*** Begin section ***
/-- R85: COLOR responds map(X), r in bits 23:16, g in bits 15:8, b in bits 7:0, and changes nothing
else. -/
def Obligations.ColorRespondsTheMappedColour : Prop :=
  ∀ (s : State) (x : Byte), s.faulted = false →
    ∃ r : Rsp, exec (.color x) s = .next
        { s with busy := some { cmd := .color x, waiting := [.response r] } } ∧
      r.extractLsb' 16 8 = (mapColour s.config x).r ∧
      r.extractLsb' 8 8 = (mapColour s.config x).g ∧
      r.extractLsb' 0 8 = (mapColour s.config x).b

/-! ### The Frame Encoder -/

/-- R86 to R89: a frame has 4 + 4 * N + ceil(N / 16) + 1 bytes: four 0x00, then for each cell in
index order the header 0xE0 + BRIGHTNESS5 and the three components in CHANNEL_ORDER, then the 0xFF
flush. -/
def Obligations.FrameLayout : Prop :=
  ∀ (c : Config) (colourOf : Nat → Colour),
    (frameBytes c colourOf).length = 4 + 4 * c.cells + ((c.cells + 15) / 16 + 1) ∧
    (∀ i, i < 4 → (frameBytes c colourOf)[i]? = some 0x00) ∧
    (∀ i, i < c.cells → ((frameBytes c colourOf)[4 + 4 * i]?).map BitVec.toNat =
      some (0xE0 + c.brightness.toNat)) ∧
    (∀ i m, i < c.cells → m < 3 → (frameBytes c colourOf)[4 + 4 * i + 1 + m]? =
      c.order.channels[m]?.map (colourOf i).channel) ∧
    (∀ j, j < (c.cells + 15) / 16 + 1 →
      (frameBytes c colourOf)[4 + 4 * c.cells + j]? = some 0xFF)

/-- R90, R91: RENDER starts the emission of the frame in which each cell has the colour of its age in
the current buffer, RENDER_FILL that of the frame in which every cell has the colour map(X); neither
changes anything else. -/
def Obligations.RenderCommandsStartTheirFrame : Prop :=
  ∀ (s : State) (x : Byte), s.faulted = false →
    exec .render s = .next { s with busy := some (InProgress.mk .render
      ((frameBytes s.config (fun i => mapColour s.config (s.age i))).map .byte)) } ∧
    exec (.renderFill x) s = .next { s with busy := some (InProgress.mk (.renderFill x)
      ((frameBytes s.config (fun _ => mapColour s.config x)).map .byte)) }

/-- R90, R91, R115: a render command taken by an idle port whose byte sink accepts emits its frame
byte by byte, in order and nothing else, and completes with the last flush byte; no word is taken
and no other state changes on the way. That k bytes have left after k + 1 steps, one that takes the
word and one for each byte, is the model's choice of events (log 5). -/
def Obligations.RenderEmitsItsWholeFrame : Prop :=
  ∀ (s : State) (i : Instr) (frame : List Byte) (rest : List Word) (pins : Pins) (k : Nat),
    s.busy = none → s.faulted = false → s.cmds = encode i :: rest →
    s.outside = { script := [], after := pins } → pins.reset = false → pins.txAccept = true →
    ((i = .render ∧ frame = frameBytes s.config (fun c => mapColour s.config (s.age c))) ∨
      ∃ x, i = .renderFill x ∧ frame = frameBytes s.config (fun _ => mapColour s.config x)) →
    k ≤ 4 + 4 * s.config.cells + ((s.config.cells + 15) / 16 + 1) →
    Host.Core.run core (k + 1) s = .next { s with
      cmds := rest, emitted := s.emitted ++ frame.take k,
      busy := if k = 4 + 4 * s.config.cells + ((s.config.cells + 15) / 16 + 1) then none
        else some { cmd := i, waiting := (frame.drop k).map .byte } }

/-! ### Control commands -/

/-- R92: NOP completes at once and changes nothing, with FAULTED = 0 and with FAULTED = 1. -/
def Obligations.NopChangesNothing : Prop :=
  ∀ s : State, exec .nop s = .next s

/-- R41, R93: STATUS responds the status word, with FAULTED = 0 and with FAULTED = 1, and changes
nothing else: FAULTED in bit 0, FAULT_CODE in bits 3:1, ACTIVE in bit 4, zeros in bits 7:5, and
FAULT_INFO in bits 23:8. -/
def Obligations.StatusRespondsTheStatusWord : Prop :=
  ∀ s : State, ∃ r : Rsp,
    exec .status s = .next { s with busy := some { cmd := .status, waiting := [.response r] } } ∧
    r.getLsbD 0 = s.faulted ∧ r.extractLsb' 1 3 = s.faultCode ∧
    r.getLsbD 4 = decide (s.active = .b1) ∧ r.extractLsb' 5 3 = 0 ∧
    r.extractLsb' 8 16 = s.faultInfo

/-! ### The end of a run -/

/-- R120: the observation lists, for each cell, the value GET would return: the word GET responds
with. That it lists none in a failed run is the model's deduction (log 18, DEDUCED) from R99, which
discards GET while FAULTED = 1; no rule says it. -/
def Obligations.ObservationShowsWhatGetReturns : Prop :=
  ∀ s : State, s.observe.responses = s.responses ∧ s.observe.emitted = s.emitted ∧
    s.observe.fault = s.faultOutput ∧ s.observe.cells.length = s.config.cells ∧
    ∀ x : Byte, x.toNat < s.config.cells → ∃ o : Option Rsp,
      s.observe.cells[x.toNat]? = some o ∧ (o = none ↔ s.faulted = true) ∧
      (o = none → exec (.get x) s = .next s) ∧
      (∀ r, o = some r → exec (.get x) s =
        .next { s with busy := some { cmd := .get x, waiting := [.response r] } })

/-- R120: the observation does not say what the buffers hold beyond what GET can read, so it says
nothing of padding slots and of the next buffer. That in a failed run it says nothing of the store at
all, so that the partial content which a faulting command leaves (R97) does not show, is the model's
deduction (log 18, DEDUCED) from R99, which discards GET while FAULTED = 1. -/
def Obligations.ObservationShowsNothingBeyondGet : Prop :=
  ∀ s s' : State, SameControl s s' →
    (s.faulted = false → ∀ idx, idx < s.config.cells → s'.age idx = s.age idx) →
    s'.observe = s.observe

/-- R120: a run is what is sent after a reset. A reset step leaves a state in which a run starts, with
no response and no byte in its observation yet, whatever earlier runs sent; `State.reset` is such a
state. That a reset ends the observation of the run before it is log 8 (DESIGN CHOICE). -/
def Obligations.ResetStartsARun : Prop :=
  State.reset.startsRun = true ∧
  ∀ s : State, s.outside.now.reset = true → ∃ t, step s = .next t ∧ t.startsRun = true ∧
    t.observe.responses = [] ∧ t.observe.emitted = [] ∧ t.observe.fault = false

/-- R120: the observation of an ended run lists the responses and bytes accepted in that run, all of
them and nothing that an earlier run sent (a run as log 8, DESIGN CHOICE, takes it). -/
def Obligations.ObservationIsOfTheRunSinceReset : Prop :=
  ∀ s t : State, EndedRun s t → t.config = s.config ∧
    t.allResponses = s.allResponses ++ t.observe.responses ∧
    t.allEmitted = s.allEmitted ++ t.observe.emitted

/-- R86, R120: the bytes of an ended run are whole frames, one after the other, however long the byte
sink made the block wait and whether or not the run failed: only a reset cuts a frame short (R110).
That the run it cuts never ends, and that what follows is another run, is how the model takes R120's
"sent after a reset" (log 8, DESIGN CHOICE). -/
def Obligations.EndedRunEmitsWholeFrames : Prop :=
  ∀ s t : State, EndedRun s t → ∃ frames : List (Nat → Colour),
    t.observe.emitted = frames.flatMap (frameBytes s.config)

/-- R90, R91, R120: the observation of an ended run of one render command is its frame, however long
the byte sink made the block wait, no response, and FAULT low (a run as log 8, DESIGN CHOICE, takes
it). -/
def Obligations.EndedRenderRunShowsItsFrame : Prop :=
  ∀ (s t : State) (i : Instr) (frame : List Byte), EndedRun s t → s.cmds = [encode i] →
    ((i = .render ∧ frame = frameBytes s.config (fun c => mapColour s.config (s.age c))) ∨
      ∃ x, i = .renderFill x ∧ frame = frameBytes s.config (fun _ => mapColour s.config x)) →
    t.observe.emitted = frame ∧ t.observe.responses = [] ∧ t.observe.fault = false
end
*** End section ***
> ACTIVITY
Your answer should be the full set of records, printed exactly.

> TASK ANSWER
/-- R85: COLOR responds map(X), r in bits 23:16, g in bits 15:8, b in bits 7:0, and changes nothing
else. -/
def Obligations.ColorRespondsTheMappedColour : Prop :=
  ∀ (s : State) (x : Byte), s.faulted = false →
    ∃ r : Rsp, exec (.color x) s = .next
        { s with busy := some { cmd := .color x, waiting := [.response r] } } ∧
      r.extractLsb' 16 8 = (mapColour s.config x).r ∧
      r.extractLsb' 8 8 = (mapColour s.config x).g ∧
      r.extractLsb' 0 8 = (mapColour s.config x).b

/-! ### The Frame Encoder -/

/-- R86 to R89: a frame has 4 + 4 * N + ceil(N / 16) + 1 bytes: four 0x00, then for each cell in
index order the header 0xE0 + BRIGHTNESS5 and the three components in CHANNEL_ORDER, then the 0xFF
flush. -/
def Obligations.FrameLayout : Prop :=
  ∀ (c : Config) (colourOf : Nat → Colour),
    (frameBytes c colourOf).length = 4 + 4 * c.cells + ((c.cells + 15) / 16 + 1) ∧
    (∀ i, i < 4 → (frameBytes c colourOf)[i]? = some 0x00) ∧
    (∀ i, i < c.cells → ((frameBytes c colourOf)[4 + 4 * i]?).map BitVec.toNat =
      some (0xE0 + c.brightness.toNat)) ∧
    (∀ i m, i < c.cells → m < 3 → (frameBytes c colourOf)[4 + 4 * i + 1 + m]? =
      c.order.channels[m]?.map (colourOf i).channel) ∧
    (∀ j, j < (c.cells + 15) / 16 + 1 →
      (frameBytes c colourOf)[4 + 4 * c.cells + j]? = some 0xFF)

/-- R90, R91: RENDER starts the emission of the frame in which each cell has the colour of its age in
the current buffer, RENDER_FILL that of the frame in which every cell has the colour map(X); neither
changes anything else. -/
def Obligations.RenderCommandsStartTheirFrame : Prop :=
  ∀ (s : State) (x : Byte), s.faulted = false →
    exec .render s = .next { s with busy := some (InProgress.mk .render
      ((frameBytes s.config (fun i => mapColour s.config (s.age i))).map .byte)) } ∧
    exec (.renderFill x) s = .next { s with busy := some (InProgress.mk (.renderFill x)
      ((frameBytes s.config (fun _ => mapColour s.config x)).map .byte)) }

/-- R90, R91, R115: a render command taken by an idle port whose byte sink accepts emits its frame
byte by byte, in order and nothing else, and completes with the last flush byte; no word is taken
and no other state changes on the way. That k bytes have left after k + 1 steps, one that takes the
word and one for each byte, is the model's choice of events (log 5). -/
def Obligations.RenderEmitsItsWholeFrame : Prop :=
  ∀ (s : State) (i : Instr) (frame : List Byte) (rest : List Word) (pins : Pins) (k : Nat),
    s.busy = none → s.faulted = false → s.cmds = encode i :: rest →
    s.outside = { script := [], after := pins } → pins.reset = false → pins.txAccept = true →
    ((i = .render ∧ frame = frameBytes s.config (fun c => mapColour s.config (s.age c))) ∨
      ∃ x, i = .renderFill x ∧ frame = frameBytes s.config (fun _ => mapColour s.config x)) →
    k ≤ 4 + 4 * s.config.cells + ((s.config.cells + 15) / 16 + 1) →
    Host.Core.run core (k + 1) s = .next { s with
      cmds := rest, emitted := s.emitted ++ frame.take k,
      busy := if k = 4 + 4 * s.config.cells + ((s.config.cells + 15) / 16 + 1) then none
        else some { cmd := i, waiting := (frame.drop k).map .byte } }

/-! ### Control commands -/

/-- R92: NOP completes at once and changes nothing, with FAULTED = 0 and with FAULTED = 1. -/
def Obligations.NopChangesNothing : Prop :=
  ∀ s : State, exec .nop s = .next s

/-- R41, R93: STATUS responds the status word, with FAULTED = 0 and with FAULTED = 1, and changes
nothing else: FAULTED in bit 0, FAULT_CODE in bits 3:1, ACTIVE in bit 4, zeros in bits 7:5, and
FAULT_INFO in bits 23:8. -/
def Obligations.StatusRespondsTheStatusWord : Prop :=
  ∀ s : State, ∃ r : Rsp,
    exec .status s = .next { s with busy := some { cmd := .status, waiting := [.response r] } } ∧
    r.getLsbD 0 = s.faulted ∧ r.extractLsb' 1 3 = s.faultCode ∧
    r.getLsbD 4 = decide (s.active = .b1) ∧ r.extractLsb' 5 3 = 0 ∧
    r.extractLsb' 8 16 = s.faultInfo

/-! ### The end of a run -/

/-- R120: the observation lists, for each cell, the value GET would return: the word GET responds
with. That it lists none in a failed run is the model's deduction (log 18, DEDUCED) from R99, which
discards GET while FAULTED = 1; no rule says it. -/
def Obligations.ObservationShowsWhatGetReturns : Prop :=
  ∀ s : State, s.observe.responses = s.responses ∧ s.observe.emitted = s.emitted ∧
    s.observe.fault = s.faultOutput ∧ s.observe.cells.length = s.config.cells ∧
    ∀ x : Byte, x.toNat < s.config.cells → ∃ o : Option Rsp,
      s.observe.cells[x.toNat]? = some o ∧ (o = none ↔ s.faulted = true) ∧
      (o = none → exec (.get x) s = .next s) ∧
      (∀ r, o = some r → exec (.get x) s =
        .next { s with busy := some { cmd := .get x, waiting := [.response r] } })

/-- R120: the observation does not say what the buffers hold beyond what GET can read, so it says
nothing of padding slots and of the next buffer. That in a failed run it says nothing of the store at
all, so that the partial content which a faulting command leaves (R97) does not show, is the model's
deduction (log 18, DEDUCED) from R99, which discards GET while FAULTED = 1. -/
def Obligations.ObservationShowsNothingBeyondGet : Prop :=
  ∀ s s' : State, SameControl s s' →
    (s.faulted = false → ∀ idx, idx < s.config.cells → s'.age idx = s.age idx) →
    s'.observe = s.observe

/-- R120: a run is what is sent after a reset. A reset step leaves a state in which a run starts, with
no response and no byte in its observation yet, whatever earlier runs sent; `State.reset` is such a
state. That a reset ends the observation of the run before it is log 8 (DESIGN CHOICE). -/
def Obligations.ResetStartsARun : Prop :=
  State.reset.startsRun = true ∧
  ∀ s : State, s.outside.now.reset = true → ∃ t, step s = .next t ∧ t.startsRun = true ∧
    t.observe.responses = [] ∧ t.observe.emitted = [] ∧ t.observe.fault = false

/-- R120: the observation of an ended run lists the responses and bytes accepted in that run, all of
them and nothing that an earlier run sent (a run as log 8, DESIGN CHOICE, takes it). -/
def Obligations.ObservationIsOfTheRunSinceReset : Prop :=
  ∀ s t : State, EndedRun s t → t.config = s.config ∧
    t.allResponses = s.allResponses ++ t.observe.responses ∧
    t.allEmitted = s.allEmitted ++ t.observe.emitted

/-- R86, R120: the bytes of an ended run are whole frames, one after the other, however long the byte
sink made the block wait and whether or not the run failed: only a reset cuts a frame short (R110).
That the run it cuts never ends, and that what follows is another run, is how the model takes R120's
"sent after a reset" (log 8, DESIGN CHOICE). -/
def Obligations.EndedRunEmitsWholeFrames : Prop :=
  ∀ s t : State, EndedRun s t → ∃ frames : List (Nat → Colour),
    t.observe.emitted = frames.flatMap (frameBytes s.config)

/-- R90, R91, R120: the observation of an ended run of one render command is its frame, however long
the byte sink made the block wait, no response, and FAULT low (a run as log 8, DESIGN CHOICE, takes
it). -/
def Obligations.EndedRenderRunShowsItsFrame : Prop :=
  ∀ (s t : State) (i : Instr) (frame : List Byte), EndedRun s t → s.cmds = [encode i] →
    ((i = .render ∧ frame = frameBytes s.config (fun c => mapColour s.config (s.age c))) ∨
      ∃ x, i = .renderFill x ∧ frame = frameBytes s.config (fun _ => mapColour s.config x)) →
    t.observe.emitted = frame ∧ t.observe.responses = [] ∧ t.observe.fault = false
end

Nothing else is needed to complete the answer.